DISPATCHES FROM THE 2015 PROCESS EXPO
Even a small bit of peanut can cause a recall: Why you must fight allergens in baking
Joseph Baumert, Ph.D at the Department of Food Science and Technology as well as the Food Allergy Research and Resource Program at the University of Nebraska-Lincoln, said in a talk at the 2015 Process Expo that bakers and other food manufacturers face risk of recall, loss of customers, and even possible lawsuits if even a tiny amount of allergen slip into a product.
Looking at where risk can occur in the baking process, Baumert said nothing can be overlooked. There can be cross-contamination, introduction of allergens into the process and other problems. His main suggestion is training and retraining every worker in the facility, as each manufacturer is “only as good as the weakest link”.
Gating and cleaning are essential steps
Other problems in the process include inadequate cleaning of shared equipment and packaging errors. For this, he said facilities could dedicate a single system or line to a food allergen, if they have the capacity. Otherwise, it may be good to use scheduling and regular cleaning audits to help ensure lines are properly cleaned and an allergen is not making its way into a free-from product.

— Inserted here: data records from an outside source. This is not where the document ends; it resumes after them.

/-- The reduction of R326 on exact values. -/
def collOp (op : Nat) (x y : Int) : Int :=
  match op with
  | 0 => x + y
  | 1 => max x y
  | 2 => min x y
  | _ => sx ((zx x 64 ^^^ zx y 64 : Nat) : Int) 64

/-- Element-wise reduction of partials, with poison. -/
def addVals (op : Nat) : List (Int × Bool) → List (Int × Bool) → List (Int × Bool)
  | x :: xs, y :: ys => (collOp op x.1 y.1, x.2 || y.2) :: addVals op xs ys
  | [], ys => ys
  | xs, [] => xs

/-- Elements of SRC and DST at a member; a broadcast reads SRC at ROOT only (R388). -/
def collSizes (b : CollBlk) (g : Group) : Nat × Nat :=
  (if b.kind = 1 then g.size * b.count else if b.kind = 3 && g.rank ≠ b.root then 0 else b.count,
   if b.kind = 2 then g.size * b.count else b.count)

/-- A piece of a collective (R389, R390): its chunk and its number, the rank whose elements it holds or where its reduction
ends, its elements. They are numbered in SRC for a reduce-scatter, in DST otherwise. -/
structure CollPiece where
  chunk : Nat
  no : Nat
  owner : Nat
  lo : Nat
  len : Nat
  deriving DecidableEq, Repr

/-- A range of elements in runs of 512: 4 KiB of partials. -/
def runsOf (n : Nat) : List (Nat × Nat) := (List.range ((n + 511) / 512)).map fun q => (512 * q, min 512 (n - 512 * q))

/-- The pieces of a collective. Chunks are 64 KiB of DST (R389); those of a reduce-scatter are numbered member by member. The
sum of a chunk ends at the chunk's number modulo S in a ring, at rank 0 in a tree (log entry 23). -/
def collPieces (b : CollBlk) (g : Group) : List CollPiece :=
  let per := 65536 / 2 ^ b.typ
  let n := b.count
  match b.kind with
  | 1 => (List.range g.size).flatMap fun m => (runsOf n).map fun r =>
      { chunk := m * ((n + per - 1) / per) + r.1 / per, no := r.1 / 512, owner := m, lo := m * n + r.1, len := r.2 }
  | 2 => (runsOf (g.size * n)).flatMap fun r =>
      (List.range ((r.1 + r.2 - 1) / n + 1 - r.1 / n)).map fun j =>
        let m := r.1 / n + j
        let lo := max r.1 (m * n)
        { chunk := r.1 / per, no := r.1 / 512 * 2 ^ 17 + m, owner := m, lo, len := min (r.1 + r.2) ((m + 1) * n) - lo }
  | k => (runsOf n).map fun r =>
      { chunk := r.1 / per, no := r.1 / 512, owner := if k = 3 then b.root else if g.tree then 0 else r.1 / per % g.size
        lo := r.1, len := r.2 }

/-- The key of a piece: group, matching number, chunk, piece (R390). -/
def collKey (b : CollBlk) (k : Nat) (p : CollPiece) : Nat := b.group + 2 ^ 12 * (p.chunk + 2 ^ 64 * (p.no + 2 ^ 64 * k))

/-- The group and the matching number of a message of a collective. -/
def collTag : Payload → Option (Nat × Nat)
  | .piece key _ _ _ _ => some (key % 2 ^ 12, key / 2 ^ 140)
  | .result key _ _ => some (key % 2 ^ 12, key / 2 ^ 140)
  | .collAck g k _ _ => some (g, k)
  | _ => none

/-! Rings and trees (R389). -/

/-- Whether rank `m` is `r` or below it in the tree. -/
def under (r : Nat) : Nat → Nat → Bool
  | 0, m => m = r
  | f + 1, m => m = r || (m ≠ 0 && under r f ((m - 1) / 2))

def Group.below (g : Group) (r : Nat) : List Nat := (List.range g.size).filter (under r 17)
def Group.children (g : Group) : List Nat := [2 * g.rank + 1, 2 * g.rank + 2].filter (· < g.size)

/-- The tree's next rank from here towards `t`. -/
def Group.toward (g : Group) (t : Nat) : Nat := (g.children.find? fun c => under c 17 t).getD ((g.rank - 1) / 2)

/-- Whether a collective reduces. -/
def CollBlk.reduces (b : CollBlk) : Bool := b.kind < 2

/-- Where the reduction of a piece ends, or the data of one starts. -/
def Group.source (g : Group) (b : CollBlk) (p : CollPiece) : Nat := if g.tree && b.reduces then 0 else p.owner

/-- The contributions that this member has to receive for a piece before it adds its own: those of the members before it in
the ring, or below it in the tree. -/
def Group.expects (g : Group) (p : CollPiece) : Nat :=
  if g.tree then (g.below g.rank).length - 1 else (g.rank + g.size - (p.owner + 1) % g.size) % g.size

/-- The rank to which a member passes partials. -/
def Group.up (g : Group) : Nat := if g.tree then (g.rank - 1) / 2 else (g.rank + 1) % g.size

/-- The ranks to which a member passes the final values of a piece. -/
def Group.passTo (g : Group) (b : CollBlk) (p : CollPiece) : List Nat :=
  let src := g.source b p
  if b.kind = 1 then (if g.tree && g.rank ≠ p.owner then [g.toward p.owner] else [])
  else if g.tree then
    ((if g.rank = 0 then [] else [(g.rank - 1) / 2]) ++ g.children).filter fun r => g.rank = src || r ≠ g.toward src
  else if (g.rank + 1) % g.size = src then [] else [(g.rank + 1) % g.size]

/-- The ranks that write a piece to their DST. -/
def Group.writers (g : Group) (b : CollBlk) (p : CollPiece) : List Nat :=
  if b.kind = 1 then [p.owner] else List.range g.size

/-! What a member does. -/

def CollRun.part (r : CollRun) (p : CollPiece) : CollPart := r.parts.get (collKey r.blk r.k p) {}
def CollRun.onPart (r : CollRun) (p : CollPiece) (f : CollPart → CollPart) : CollRun :=
  { r with parts := r.parts.set (collKey r.blk r.k p) (f (r.part p)) }

/-- Partials join a piece. -/
def CollPart.join (q : CollPart) (op : Nat) (vals : List (Int × Bool)) : CollPart :=
  { q with vals := if q.vals.isEmpty then vals else addVals op q.vals vals }

/-- A message is taken: the destination reduces partials; those of a run that a restart has ended are dropped (R389). -/
def CollRun.takes (r : CollRun) : Payload → CollRun
  | .piece key op ncon run vals =>
    if run ≠ r.run then r
    else
      let q := (r.parts.get key {}).join op vals
      { r with parts := r.parts.set key { q with ncon := q.ncon + ncon } }
  | .result key run vals =>
    if run ≠ r.run then r else { r with parts := r.parts.set key { r.parts.get key {} with result := some vals } }
  | .collAck _ _ chunk rank => { r with acks := r.acks.set chunk (insSorted (r.acks.get chunk []) rank) }
  | _ => r

/-- Whether every member that writes a piece has acknowledged its chunk. -/
def CollRun.over (r : CollRun) (g : Group) (p : CollPiece) : Bool :=
  (g.writers r.blk p).all ((r.acks.get p.chunk []).contains ·)

/-- The pieces of a collective whose chunks are not over. -/
def CollRun.open_ (r : CollRun) (g : Group) : List CollPiece := (collPieces r.blk g).filter fun p => !r.over g p

/-- The place of a piece in SRC and in DST. -/
def CollBlk.srcAt (b : CollBlk) (p : CollPiece) : Nat := if b.kind = 2 then p.lo - p.owner * b.count else p.lo
def CollBlk.dstAt (b : CollBlk) (p : CollPiece) : Nat := if b.kind = 1 then p.lo - p.owner * b.count else p.lo

/-- Whether this member has still to read its own elements of a piece. -/
def CollRun.lacksOwn (r : CollRun) (g : Group) (p : CollPiece) : Bool :=
  !(r.part p).own && (r.blk.reduces || g.rank = p.owner)

/-- Its own elements join a piece. -/
def CollRun.addOwn (r : CollRun) (p : CollPiece) (vals : List (Int × Bool)) : CollRun :=
  r.onPart p fun q =>
    if r.blk.reduces then { q.join r.blk.op vals with own := true } else { q with own := true, result := some vals }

Baumert also believes there must be an allergen gating process, which means an in-depth review of potential new products before starting production.
“What this gating process should do is look at how to create a dialog between product developers as well as the operations,” he said, adding that communication is a must when reducing allergens in baked products.
It also becomes important to question suppliers about what allergens they use in their facilities, whether they have an allergen control plan, and if they use a validated cleaning procedure. Baumert recommended asking suppliers to give three-to-six months of lead time to make adjustments in case there is a change in the supplier’s ingredients or processes.
Bakers must show special care to allergy increase
A special level of attention must be paid to food allergies in the baking and confectionery industries. Baumert said baked products, chocolate and confectionery treats were the majority food allergy recalls from the US Food and Drug Administration.
Awareness is especially important, as there has been an 18% increase in children under 18 affected by food allergies. Whether this is due to better diagnoses, better awareness or an unknown factor is not important; what is important is that food allergies is the most common form of anaphylaxis in US emergency rooms, making up 30% of these hospital visits. They also account for 100 to 500 deaths per year in the US.
Looking further into the recalls, Baumert said milk, wheat and soy tend to be the top offender ingredients. However, the No. 1 cause of recall, getting the wrong product in the wrong package or putting the wrong label on a product, has more to do with sloppy packaging than poor processing.
“These are things we think we can control well, but it continues to be an issue that we have,” he said.
No risk is too small, Baumert said. Looking at the example of a peanut, the most sensitive individuals can react to 0.4mg of a whole peanut, which is roughly 0.1mg of a peanut. There are a variety of ways individuals are impacted, but even one slip-up or recall may haunt a manufacturer for years.
There are a growing number of consumers who suffer from food allergies now, he said, including 10m to 14m (3.5% to 4%) in the US alone. Children have a higher percentage, as 6% to 8% suffer from allergies.
Customers who ingest allergens face sickness and in a worst-case scenario, perhaps even death.
“That’s a key issue that we need to manage,” he said during his Food Allergen Control Strategies session. “You do not want your product associated with a fatality.”